The processor is used for controlling the overall operation of the intelligent terminal so as to complete all or part of the steps in the price tag identification method. The memory is used to store various types of data to support operation at the smart terminal, which may include, for example, instructions for any application or method operating on the smart terminal, as well as application-related data such as contact data, messaging, pictures, audio, video, and so forth.
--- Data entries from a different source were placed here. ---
/-- A step of an enabled decoder in which no entry is selected is `DEC.record` behind the window fill (R172, R199,
R211). -/
theorem State.decoderStep_of_no_match (hen : (s.dec d).enabled = true)
    (hw : (s.dec d).windowFill d (s.wordAt d) = .ok b)
    (hk : (s.dec d).batchMode d = true → kselect (matchMask (b.peek Config.windowBits)) = none) :
    s.decoderStep d =
      ({ s with actor := d }).settleRecord d (b.record (s.wordAt d) (s.dec d).wordCount) := by
  cases hrec : b.record (s.wordAt d) (s.dec d).wordCount with
  | value t p bb =>
    simp only [State.decoderStep_of_record hen hw hk hrec, State.settleRecord, State.dec_withActor]
  | underrun bb =>
    exact State.decoderStep_of_underrun (by simp only [State.fetch_of_no_match hw hk, BB.fetchRecord, hrec])
  | noWord i =>
    exact State.decoderStep_of_noWord (by simp only [State.fetch_of_no_match hw hk, BB.fetchRecord, hrec])

theorem State.fetch_of_window_underrun (hw : (s.dec d).windowFill d (s.wordAt d) = .underrun b) :
    s.fetch d = .underrun b := by
  obtain ⟨-, hb, -, -⟩ := Dec.windowFill_underrun hw
  simp only [State.fetch, hb, if_true, hw]

theorem State.fetch_of_window_noWord {i : Nat} (hw : (s.dec d).windowFill d (s.wordAt d) = .noWord i) :
    s.fetch d = .noWord i := by
  have hb : (s.dec d).batchMode d = true := by
    by_contra hb
    rw [Dec.windowFill_of_not_batch _ (Bool.eq_false_iff.2 hb)] at hw
    cases hw
  simp only [State.fetch, hb, if_true, hw]

end

/-! ## The words of a run (R66, R78, R288; log 8, log 23) -/

/-- What a run with the note `taint` finds where `words` stand in `WMEM`. -/
def notedWords (words : Nat → Word) : Option Nat → Nat → Word
  | some n => Config.mixedWord n
  | none => words

/-- The words of the run of decoder `d`. -/
def State.runWords (s : State) (d : DecId) : Nat → Word := notedWords s.words (s.dec d).taint

theorem State.wordAt_eq_runWords {s : State} {d : DecId} {i : Nat} {w : Word} (h : s.wordAt d i = some w) :
    w = s.runWords d i := by
  unfold State.wordAt at h
  unfold State.runWords
  cases ht : (s.dec d).taint <;> simp_all [notedWords]

/-- A decoder that keeps its note keeps the words of its run. -/
theorem State.runWords_setDec {s : State} {d : DecId} {x : Dec} (h : x.taint = (s.dec d).taint) :
    (({ s with actor := d }).setDec d x).runWords d = s.runWords d := by
  rw [State.runWords, State.setDec_dec_same, h, State.words_setDec, State.words_withActor, State.runWords]

/-- The words of a run are the same whichever decoder is started. -/
theorem State.runWords_startDec {s : State} {d : DecId} (wc vc : Count) (h : (s.dec d).state ≠ .run) :
    (s.startDec d wc vc).runWords d = notedWords s.words (s.startNote wc) := by
  rw [State.startDec_of_not_run wc vc h, State.runWords, State.setDec_dec_same, State.words_setDec, State.words_withFree]

/-! ## How far a run gets (R180, R212, R214, R252) -/

/-- A decoder without the note of its run. -/
def Dec.unnoted (x : Dec) : Dec := { x with taint := none }

theorem Dec.unnoted_storeValue (x : Dec) (bb : BB) (v : Word) :
    (x.storeValue bb v).unnoted = x.unnoted.storeValue bb v ∧ (x.storeValue bb v).taint = x.taint := by
  simp only [Dec.storeValue_eq_decoded]
  split
  · next hslot => exact ⟨(if_pos hslot).symm, rfl⟩
  · next hslot => exact ⟨(if_neg hslot).symm, rfl⟩

theorem Dec.unnoted_storeLanes (x : Dec) (e : PatEntry) (bb : BB) (v : Lanes4 Word) :
    (x.storeLanes e bb v).unnoted = x.unnoted.storeLanes e bb v ∧ (x.storeLanes e bb v).taint = x.taint := by
  simp only [Dec.storeLanes_eq_decoded]
  split
  · next hslot => exact ⟨(if_pos hslot).symm, rfl⟩
  · next hslot => exact ⟨(if_neg hslot).symm, rfl⟩

/-- Decoder `d` has decoded `k` records of the words of its run, noted or not, the words below `wc` all existing. -/
structure State.RunReached (s : State) (d : DecId) (words : Nat → Word) (wc vc : Count) (k : Nat) : Prop where
  stream : s.runWords d = words
  cap : wc.toNat ≤ s.wmemCap
  dec : (s.dec d).unnoted.Reached words wc vc k

/-- Decoder `d` is in `FAULT`, and the `vc` records of the words do not end within the first `wc`. -/
structure State.RunOut (s : State) (d : DecId) (words : Nat → Word) (wc vc : Count) : Prop where
  fault : (s.dec d).state = .fault
  short : 32 * wc.toNat < recordStart words vc.toNat

section
variable {s : State} {d : DecId} {words : Nat → Word} {wc vc : Count} {k : Nat}

theorem State.RunReached.setDec {x : Dec} {m : Nat} (h : s.RunReached d words wc vc k)
    (hx : x.unnoted.Reached words wc vc m) (ht : x.taint = (s.dec d).taint) :
    (({ s with actor := d }).setDec d x).RunReached d words wc vc m where
  stream := by rw [State.runWords_setDec ht, h.stream]
  cap := by rw [State.setDec_wmemCap]; exact h.cap
  dec := by rw [State.setDec_dec_same]; exact hx

theorem State.RunReached.wordAt_eq (h : s.RunReached d words wc vc k) (i : Nat) (w : Word)
    (hw : s.wordAt d i = some w) : w = words i := by
  rw [← h.stream]
  exact State.wordAt_eq_runWords hw

theorem State.RunReached.wordAt_isSome (h : s.RunReached d words wc vc k) (i : Nat) (hi : i < wc.toNat) :
    (s.wordAt d i).isSome :=
  s.wordAt_isSome d (lt_of_lt_of_le hi h.cap)

theorem State.runOut_takeUnderrun (b : BB) (h : 32 * wc.toNat < recordStart words vc.toNat) :
    (({ s with actor := d }).takeUnderrun d b).RunOut d words wc vc :=
  ⟨by rw [State.takeUnderrun, State.setDec_dec_same, Dec.raiseUnderrun_state], h⟩

/-- The records decoded so far end within the words. -/
theorem State.RunReached.recordStart_le (h : s.RunReached d words wc vc k) : recordStart words k ≤ 32 * wc.toNat := by
  have hleft := h.dec.inv.left_add_pos
  rw [h.dec.pos] at hleft
  omega

/-- Where the window of a batch-mode step is not there, the records do not end within the words: 16 of them, which such a
step has at least, are longer than the window (R193, R194). -/
theorem State.RunReached.short_of_window (h : s.RunReached d words wc vc k) (hk : k ≤ vc.toNat)
    (hb : (s.dec d).batchMode d = true) (hl : (s.dec d).bitsLeft < Config.windowBits) :
    32 * wc.toNat < recordStart words vc.toNat := by
  have hlast : recordStart words (k + 16) ≤ recordStart words vc.toNat :=
    recordStart_mono words (h.dec.batch_room (d := d) hk hb)
  have hbits := recordStart_add words k 16
  have hleft : (s.dec d).bb.left wc + (s.dec d).bb.pos = 32 * wc.toNat := h.dec.inv.left_add_pos
  have hpos : (s.dec d).bb.pos = recordStart words k := h.dec.pos
  have hwc : (s.dec d).wordCount = wc := h.dec.wordCount
  rw [Dec.bitsLeft_eq, hwc, Config.windowBits] at hl
  omega

/-- A step behind its window fill: at least one record more, those of the entry that matches the window or the one at the
cursor; or a fault, where the one at the cursor does not end within the words. -/
theorem State.RunReached.step_of_fill (h : s.RunReached d words wc vc k) (hk : k < vc.toNat) {b : BB}
    (hw : (s.dec d).windowFill d (s.wordAt d) = .ok b) :
    ∃ t, s.decoderStep d = .next t ∧
      ((∃ m, 1 ≤ m ∧ k + m ≤ vc.toNat ∧ t.RunReached d words wc vc (k + m)) ∨ t.RunOut d words wc vc) := by
  have hx := h.dec
  have hen : (s.dec d).enabled = true := hx.enabled hk
  have hwc : (s.dec d).wordCount = wc := hx.wordCount
  obtain ⟨-, hpos, hinv, hwin, hholds⟩ := Dec.windowFill_spec hw
  rw [hwc] at hinv hholds
  replace hpos : b.pos = recordStart words k := hpos.trans hx.pos
  replace hinv : b.Inv wc := hinv hx.inv
  replace hholds : b.Holds words := hholds words h.wordAt_eq hx.inv hx.holds
  by_cases hmatch : ∃ n, (s.dec d).batchMode d = true ∧ kselect (matchMask (b.peek Config.windowBits)) = some n
  · obtain ⟨n, hb, hsel⟩ := hmatch
    obtain rfl : d = .bdec := by
      cases d with
      | sdec => rw [Dec.batchMode_sdec] at hb; cases hb
      | bdec => rfl
    have hroom := hx.batch_room (d := .bdec) hk.le hb
    obtain ⟨m, hone, hle, hnext⟩ := hx.storeLanes hroom hinv hholds hpos (hwin hb) hsel
    obtain ⟨hlanes, hnote⟩ := Dec.unnoted_storeLanes (s.dec .bdec) (patTable.getD n pt0) b
      (extractLanes (patTable.getD n pt0) (b.peek Config.windowBits))
    exact ⟨_, State.decoderStep_of_match hen hb hw hsel,
      .inl ⟨m, hone, by omega, h.setDec (by rw [← State.dec_bdec, hlanes]; exact hnext) hnote⟩⟩
  · have hnone : (s.dec d).batchMode d = true → kselect (matchMask (b.peek Config.windowBits)) = none := fun hb =>
      Option.eq_none_iff_forall_ne_some.2 fun n hn => hmatch ⟨n, hb, hn⟩
    rw [State.decoderStep_of_no_match hen hw hnone, hwc]
    by_cases hfits : (classAt words b.pos).recLen ≤ b.left wc
    · obtain ⟨t, p, b', hrec⟩ := BB.record_complete h.wordAt_eq h.wordAt_isSome hinv hholds hfits
      obtain ⟨hvalue, hnote⟩ := Dec.unnoted_storeValue (s.dec d) b' p
      rw [hrec, State.settleRecord, State.dec_withActor]
      exact ⟨_, rfl, .inl ⟨1, le_rfl, hk,
        h.setDec (by rw [hvalue]; exact hx.storeValue h.wordAt_eq hk hinv hholds hpos hrec) hnote⟩⟩
    · obtain ⟨b', hrec, -⟩ := BB.record_of_left_lt h.wordAt_eq h.wordAt_isSome hinv hholds (not_le.1 hfits)
      have hnext : recordStart words k + (classAt words (recordStart words k)).recLen ≤ recordStart words vc.toNat :=
        recordStart_mono words hk
      have hleft := hinv.left_add_pos
      rw [hpos] at hleft hfits
      rw [hrec, State.settleRecord]
      exact ⟨_, rfl, .inr (State.runOut_takeUnderrun b' (by omega))⟩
The Memory may be implemented by any type of volatile or non-volatile Memory device or combination thereof, such as Static Random Access Memory Static direction straight Random direction straight Access direction straight Memory, SRAM for short), Electrically Erasable Programmable Read Only Memory electric direction straight erase direction straight program direction straight Read-Only direction straight Memory, EEPROM for short, Erasable Programmable Read Only Memory erase direction straight program direction straight Read-Only direction straight Memory, EPROM for short, Programmable Read Only Memory program direction straight Read-Only PROM direction straight Memory, ROM for short, magnetic Memory, flash Memory, magnetic disk or optical disk.
Based on the same inventive concept, the present invention further provides a memory device, please refer to fig. 4, fig. 4 is a structural diagram of an embodiment of the memory device of the present invention, and the memory device of the present invention is described with reference to fig. 4.
In the present embodiment, the storage device stores program data used to execute the price tag identification method as described in the above embodiments.
The embodiments in the present description are described in a progressive manner, each embodiment focuses on differences from other embodiments, and the same and similar parts among the embodiments are referred to each other.
The previous description of the disclosed embodiments is provided to enable any person skilled in the art to make or use the present invention. Various modifications to these embodiments will be readily apparent to those skilled in the art, and the generic principles defined herein may be applied to other embodiments without departing from the spirit or scope of the invention. Thus, the present invention is not intended to be limited to the embodiments shown herein but is to be accorded the widest scope consistent with the principles and novel features disclosed herein.